Born in Slavery: Slave Narratives from the Federal Writers’ Project, 1936-1938 presents transcriptions of more than 2,000 interviews with former slaves conducted during the Great Depression, along with 500 photographs of former slaves. From 1936-1938, the Federal Writers’ Project (FWP), under the New Deal’s Works Progress Administration (WPA), sent out-of-work writers to collect the life stories of ordinary people.  Writers in Florida, Georgia, South Carolina, and Virginia focused on interviewing people who had once been held in slavery.  John A. Lomax, a folklore expert who worked with the FWP, found these narratives intriguing.  Consequently, by 1937, the FWP directed other states to conduct interviews with former slaves. 

In all, the collection includes narratives from former slaves conducted in 17 states—10 of the 11 states that formed the Confederacy, the Border States, and Kansas, Oklahoma, Ohio, and Indiana.  Federal field workers were instructed on what kinds of questions to ask and how to capture the interviewees’ dialects. The interviewees had ranged in age from 1 to 50 at the time of emancipation, and several of the interviewees were well over 100 years old at the time of the interviews. The diverse stories recorded in this WPA collection of personal reminiscences add a new dimension to the study of slavery.  The individual accounts, drawn from the memory of the elderly, reveal differing experiences; taken together, they help broaden perspectives of slavery.  As in all cases of oral history, these remembrances must be examined with a filter that sifts through nostalgia and fleeting memory.

Photo of Willis Winn
Willis Winn, Age about 115

Some narratives contain startling descriptions of cruelty while others convey a nostalgic view of plantation life.  While these narratives provide an invaluable first-person account of slavery and the individuals it affected, the interviews must be viewed in the context of the time in which they were collected.  White southerners conducted most of the interviews with former slaves. Some responses may have been framed to reveal what the interviewer wished to hear.  Others may have been colored by the Depression-era poverty in which the subjects were living at the time of the interviews. Narratives were not rejected or revised because of questions about their authenticity.  Therefore, readers must critically review stories that may have been either embellished or influenced by fading memory.  A series of short essays laying out the strengths and limitations of the narratives, “An Introduction to the WPA Slave Narratives” by Norman Yetman, provides useful background for a serious study of the narratives.  Teachers should be aware that, throughout the narratives, interviewees use derogatory terms in reference to themselves—one of the legacies of the dehumanization of slavery and a reflection of prevalent racial attitudes of the day.  In some cases, narratives include agonizing descriptions of brutal punishments and the murder of slaves while others relate instances of forced sexual relations with plantation owners and overseers. 

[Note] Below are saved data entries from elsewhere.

-- ==== Sys2Proof/Laws/State.lean ====
section
/-!
SUPPORT. One lemma per field of State for each of the shared updates: what an update does not write stays. Generated from
the list of fields; every proof is by unfolding the update.
-/
set_option autoImplicit false

namespace Sys2Proof.Laws

open Sys2Proof Sys2Proof.Machine

/-! ### setReg -/

@[simp] theorem setReg_frame (s : State) (F : Field) (v : Nat) : (s.setReg F v).frame = s.frame := rfl
@[simp] theorem setReg_rig (s : State) (F : Field) (v : Nat) : (s.setReg F v).rig = s.rig := rfl
@[simp] theorem setReg_adm (s : State) (F : Field) (v : Nat) : (s.setReg F v).adm = s.adm := rfl
@[simp] theorem setReg_sheaves (s : State) (F : Field) (v : Nat) : (s.setReg F v).sheaves = s.sheaves := rfl
@[simp] theorem setReg_naris (s : State) (F : Field) (v : Nat) : (s.setReg F v).naris = s.naris := rfl
@[simp] theorem setReg_iram (s : State) (F : Field) (v : Nat) : (s.setReg F v).iram = s.iram := rfl
@[simp] theorem setReg_dram (s : State) (F : Field) (v : Nat) : (s.setReg F v).dram = s.dram := rfl
@[simp] theorem setReg_ymem (s : State) (F : Field) (v : Nat) : (s.setReg F v).ymem = s.ymem := rfl
@[simp] theorem setReg_narisRam (s : State) (F : Field) (v : Nat) : (s.setReg F v).narisRam = s.narisRam := rfl
@[simp] theorem setReg_unitPuts (s : State) (F : Field) (v : Nat) : (s.setReg F v).unitPuts = s.unitPuts := rfl
@[simp] theorem setReg_yards (s : State) (F : Field) (v : Nat) : (s.setReg F v).yards = s.yards := rfl
@[simp] theorem setReg_pools (s : State) (F : Field) (v : Nat) : (s.setReg F v).pools = s.pools := rfl
@[simp] theorem setReg_flights (s : State) (F : Field) (v : Nat) : (s.setReg F v).flights = s.flights := rfl
@[simp] theorem setReg_macs (s : State) (F : Field) (v : Nat) : (s.setReg F v).macs = s.macs := rfl
@[simp] theorem setReg_serial (s : State) (F : Field) (v : Nat) : (s.setReg F v).serial = s.serial := rfl
@[simp] theorem setReg_bne (s : State) (F : Field) (v : Nat) : (s.setReg F v).bne = s.bne := rfl
@[simp] theorem setReg_pu (s : State) (F : Field) (v : Nat) : (s.setReg F v).pu = s.pu := rfl
@[simp] theorem setReg_cleat (s : State) (F : Field) (v : Nat) : (s.setReg F v).cleat = s.cleat := rfl
@[simp] theorem setReg_host (s : State) (F : Field) (v : Nat) : (s.setReg F v).host = s.host := rfl
@[simp] theorem setReg_parts (s : State) (F : Field) (v : Nat) : (s.setReg F v).parts = s.parts := rfl
@[simp] theorem setReg_stay (s : State) (F : Field) (v : Nat) : (s.setReg F v).stay = s.stay := rfl
@[simp] theorem setReg_spring (s : State) (F : Field) (v : Nat) : (s.setReg F v).spring = s.spring := rfl
@[simp] theorem setReg_art (s : State) (F : Field) (v : Nat) : (s.setReg F v).art = s.art := rfl
@[simp] theorem setReg_cvus (s : State) (F : Field) (v : Nat) : (s.setReg F v).cvus = s.cvus := rfl
@[simp] theorem setReg_flash (s : State) (F : Field) (v : Nat) : (s.setReg F v).flash = s.flash := rfl
@[simp] theorem setReg_glob (s : State) (F : Field) (v : Nat) : (s.setReg F v).glob = s.glob := rfl
@[simp] theorem setReg_tamper (s : State) (F : Field) (v : Nat) : (s.setReg F v).tamper = s.tamper := rfl
@[simp] theorem setReg_witness (s : State) (F : Field) (v : Nat) : (s.setReg F v).witness = s.witness := rfl
@[simp] theorem setReg_card (s : State) (F : Field) (v : Nat) : (s.setReg F v).card = s.card := rfl
@[simp] theorem setReg_cust (s : State) (F : Field) (v : Nat) : (s.setReg F v).cust = s.cust := rfl
@[simp] theorem setReg_pins (s : State) (F : Field) (v : Nat) : (s.setReg F v).pins = s.pins := rfl
@[simp] theorem setReg_hdr (s : State) (F : Field) (v : Nat) : (s.setReg F v).hdr = s.hdr := rfl
@[simp] theorem setReg_latch (s : State) (F : Field) (v : Nat) : (s.setReg F v).latch = s.latch := rfl
@[simp] theorem setReg_outbound (s : State) (F : Field) (v : Nat) : (s.setReg F v).outbound = s.outbound := rfl
@[simp] theorem setReg_free (s : State) (F : Field) (v : Nat) : (s.setReg F v).free = s.free := rfl
@[simp] theorem setReg_pending (s : State) (F : Field) (v : Nat) : (s.setReg F v).pending = s.pending := rfl

/-! ### setBit -/

@[simp] theorem setBit_frame (s : State) (F : Field) (b : Bool) : (s.setBit F b).frame = s.frame := rfl
@[simp] theorem setBit_rig (s : State) (F : Field) (b : Bool) : (s.setBit F b).rig = s.rig := rfl
@[simp] theorem setBit_adm (s : State) (F : Field) (b : Bool) : (s.setBit F b).adm = s.adm := rfl
@[simp] theorem setBit_sheaves (s : State) (F : Field) (b : Bool) : (s.setBit F b).sheaves = s.sheaves := rfl
@[simp] theorem setBit_naris (s : State) (F : Field) (b : Bool) : (s.setBit F b).naris = s.naris := rfl
@[simp] theorem setBit_iram (s : State) (F : Field) (b : Bool) : (s.setBit F b).iram = s.iram := rfl
@[simp] theorem setBit_dram (s : State) (F : Field) (b : Bool) : (s.setBit F b).dram = s.dram := rfl
@[simp] theorem setBit_ymem (s : State) (F : Field) (b : Bool) : (s.setBit F b).ymem = s.ymem := rfl
@[simp] theorem setBit_narisRam (s : State) (F : Field) (b : Bool) : (s.setBit F b).narisRam = s.narisRam := rfl
@[simp] theorem setBit_unitPuts (s : State) (F : Field) (b : Bool) : (s.setBit F b).unitPuts = s.unitPuts := rfl
@[simp] theorem setBit_yards (s : State) (F : Field) (b : Bool) : (s.setBit F b).yards = s.yards := rfl
@[simp] theorem setBit_pools (s : State) (F : Field) (b : Bool) : (s.setBit F b).pools = s.pools := rfl
@[simp] theorem setBit_flights (s : State) (F : Field) (b : Bool) : (s.setBit F b).flights = s.flights := rfl
@[simp] theorem setBit_macs (s : State) (F : Field) (b : Bool) : (s.setBit F b).macs = s.macs := rfl
@[simp] theorem setBit_serial (s : State) (F : Field) (b : Bool) : (s.setBit F b).serial = s.serial := rfl
@[simp] theorem setBit_bne (s : State) (F : Field) (b : Bool) : (s.setBit F b).bne = s.bne := rfl
@[simp] theorem setBit_pu (s : State) (F : Field) (b : Bool) : (s.setBit F b).pu = s.pu := rfl
@[simp] theorem setBit_cleat (s : State) (F : Field) (b : Bool) : (s.setBit F b).cleat = s.cleat := rfl
@[simp] theorem setBit_host (s : State) (F : Field) (b : Bool) : (s.setBit F b).host = s.host := rfl
@[simp] theorem setBit_parts (s : State) (F : Field) (b : Bool) : (s.setBit F b).parts = s.parts := rfl
@[simp] theorem setBit_stay (s : State) (F : Field) (b : Bool) : (s.setBit F b).stay = s.stay := rfl
@[simp] theorem setBit_spring (s : State) (F : Field) (b : Bool) : (s.setBit F b).spring = s.spring := rfl
@[simp] theorem setBit_art (s : State) (F : Field) (b : Bool) : (s.setBit F b).art = s.art := rfl
@[simp] theorem setBit_cvus (s : State) (F : Field) (b : Bool) : (s.setBit F b).cvus = s.cvus := rfl
@[simp] theorem setBit_flash (s : State) (F : Field) (b : Bool) : (s.setBit F b).flash = s.flash := rfl
@[simp] theorem setBit_glob (s : State) (F : Field) (b : Bool) : (s.setBit F b).glob = s.glob := rfl
@[simp] theorem setBit_tamper (s : State) (F : Field) (b : Bool) : (s.setBit F b).tamper = s.tamper := rfl
@[simp] theorem setBit_witness (s : State) (F : Field) (b : Bool) : (s.setBit F b).witness = s.witness := rfl
@[simp] theorem setBit_card (s : State) (F : Field) (b : Bool) : (s.setBit F b).card = s.card := rfl
@[simp] theorem setBit_cust (s : State) (F : Field) (b : Bool) : (s.setBit F b).cust = s.cust := rfl
@[simp] theorem setBit_pins (s : State) (F : Field) (b : Bool) : (s.setBit F b).pins = s.pins := rfl
@[simp] theorem setBit_hdr (s : State) (F : Field) (b : Bool) : (s.setBit F b).hdr = s.hdr := rfl
@[simp] theorem setBit_latch (s : State) (F : Field) (b : Bool) : (s.setBit F b).latch = s.latch := rfl
@[simp] theorem setBit_outbound (s : State) (F : Field) (b : Bool) : (s.setBit F b).outbound = s.outbound := rfl
@[simp] theorem setBit_free (s : State) (F : Field) (b : Bool) : (s.setBit F b).free = s.free := rfl
@[simp] theorem setBit_pending (s : State) (F : Field) (b : Bool) : (s.setBit F b).pending = s.pending := rfl

/-! ### inc -/

@[simp] theorem inc_frame (s : State) (F : Field) : (s.inc F).frame = s.frame := rfl
@[simp] theorem inc_rig (s : State) (F : Field) : (s.inc F).rig = s.rig := rfl
@[simp] theorem inc_adm (s : State) (F : Field) : (s.inc F).adm = s.adm := rfl
@[simp] theorem inc_sheaves (s : State) (F : Field) : (s.inc F).sheaves = s.sheaves := rfl
@[simp] theorem inc_naris (s : State) (F : Field) : (s.inc F).naris = s.naris := rfl
@[simp] theorem inc_iram (s : State) (F : Field) : (s.inc F).iram = s.iram := rfl
@[simp] theorem inc_dram (s : State) (F : Field) : (s.inc F).dram = s.dram := rfl
@[simp] theorem inc_ymem (s : State) (F : Field) : (s.inc F).ymem = s.ymem := rfl
@[simp] theorem inc_narisRam (s : State) (F : Field) : (s.inc F).narisRam = s.narisRam := rfl
@[simp] theorem inc_unitPuts (s : State) (F : Field) : (s.inc F).unitPuts = s.unitPuts := rfl
@[simp] theorem inc_yards (s : State) (F : Field) : (s.inc F).yards = s.yards := rfl
@[simp] theorem inc_pools (s : State) (F : Field) : (s.inc F).pools = s.pools := rfl
@[simp] theorem inc_flights (s : State) (F : Field) : (s.inc F).flights = s.flights := rfl
@[simp] theorem inc_macs (s : State) (F : Field) : (s.inc F).macs = s.macs := rfl
@[simp] theorem inc_serial (s : State) (F : Field) : (s.inc F).serial = s.serial := rfl
@[simp] theorem inc_bne (s : State) (F : Field) : (s.inc F).bne = s.bne := rfl
@[simp] theorem inc_pu (s : State) (F : Field) : (s.inc F).pu = s.pu := rfl
@[simp] theorem inc_cleat (s : State) (F : Field) : (s.inc F).cleat = s.cleat := rfl
@[simp] theorem inc_host (s : State) (F : Field) : (s.inc F).host = s.host := rfl
@[simp] theorem inc_parts (s : State) (F : Field) : (s.inc F).parts = s.parts := rfl
@[simp] theorem inc_stay (s : State) (F : Field) : (s.inc F).stay = s.stay := rfl
@[simp] theorem inc_spring (s : State) (F : Field) : (s.inc F).spring = s.spring := rfl
@[simp] theorem inc_art (s : State) (F : Field) : (s.inc F).art = s.art := rfl
@[simp] theorem inc_cvus (s : State) (F : Field) : (s.inc F).cvus = s.cvus := rfl
@[simp] theorem inc_flash (s : State) (F : Field) : (s.inc F).flash = s.flash := rfl
@[simp] theorem inc_glob (s : State) (F : Field) : (s.inc F).glob = s.glob := rfl
@[simp] theorem inc_tamper (s : State) (F : Field) : (s.inc F).tamper = s.tamper := rfl
@[simp] theorem inc_witness (s : State) (F : Field) : (s.inc F).witness = s.witness := rfl
@[simp] theorem inc_card (s : State) (F : Field) : (s.inc F).card = s.card := rfl
@[simp] theorem inc_cust (s : State) (F : Field) : (s.inc F).cust = s.cust := rfl
@[simp] theorem inc_pins (s : State) (F : Field) : (s.inc F).pins = s.pins := rfl
@[simp] theorem inc_hdr (s : State) (F : Field) : (s.inc F).hdr = s.hdr := rfl
@[simp] theorem inc_latch (s : State) (F : Field) : (s.inc F).latch = s.latch := rfl
@[simp] theorem inc_outbound (s : State) (F : Field) : (s.inc F).outbound = s.outbound := rfl
@[simp] theorem inc_free (s : State) (F : Field) : (s.inc F).free = s.free := rfl
@[simp] theorem inc_pending (s : State) (F : Field) : (s.inc F).pending = s.pending := rfl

Many of the interviewers attempted to transcribe the dialect in which interviewees spoke. The accuracy of this transcription is impossible to judge; many interviewers were white, and whites in the 1930s often held stereotypes about black speech. In addition, the interviewers were not experts in speech transcription.  Whether accurate or not, dialect can be challenging to read. Students may find it useful to read passages aloud and to read for overall meaning rather than focusing on particular words. As they gain practice, reading the dialect will become easier.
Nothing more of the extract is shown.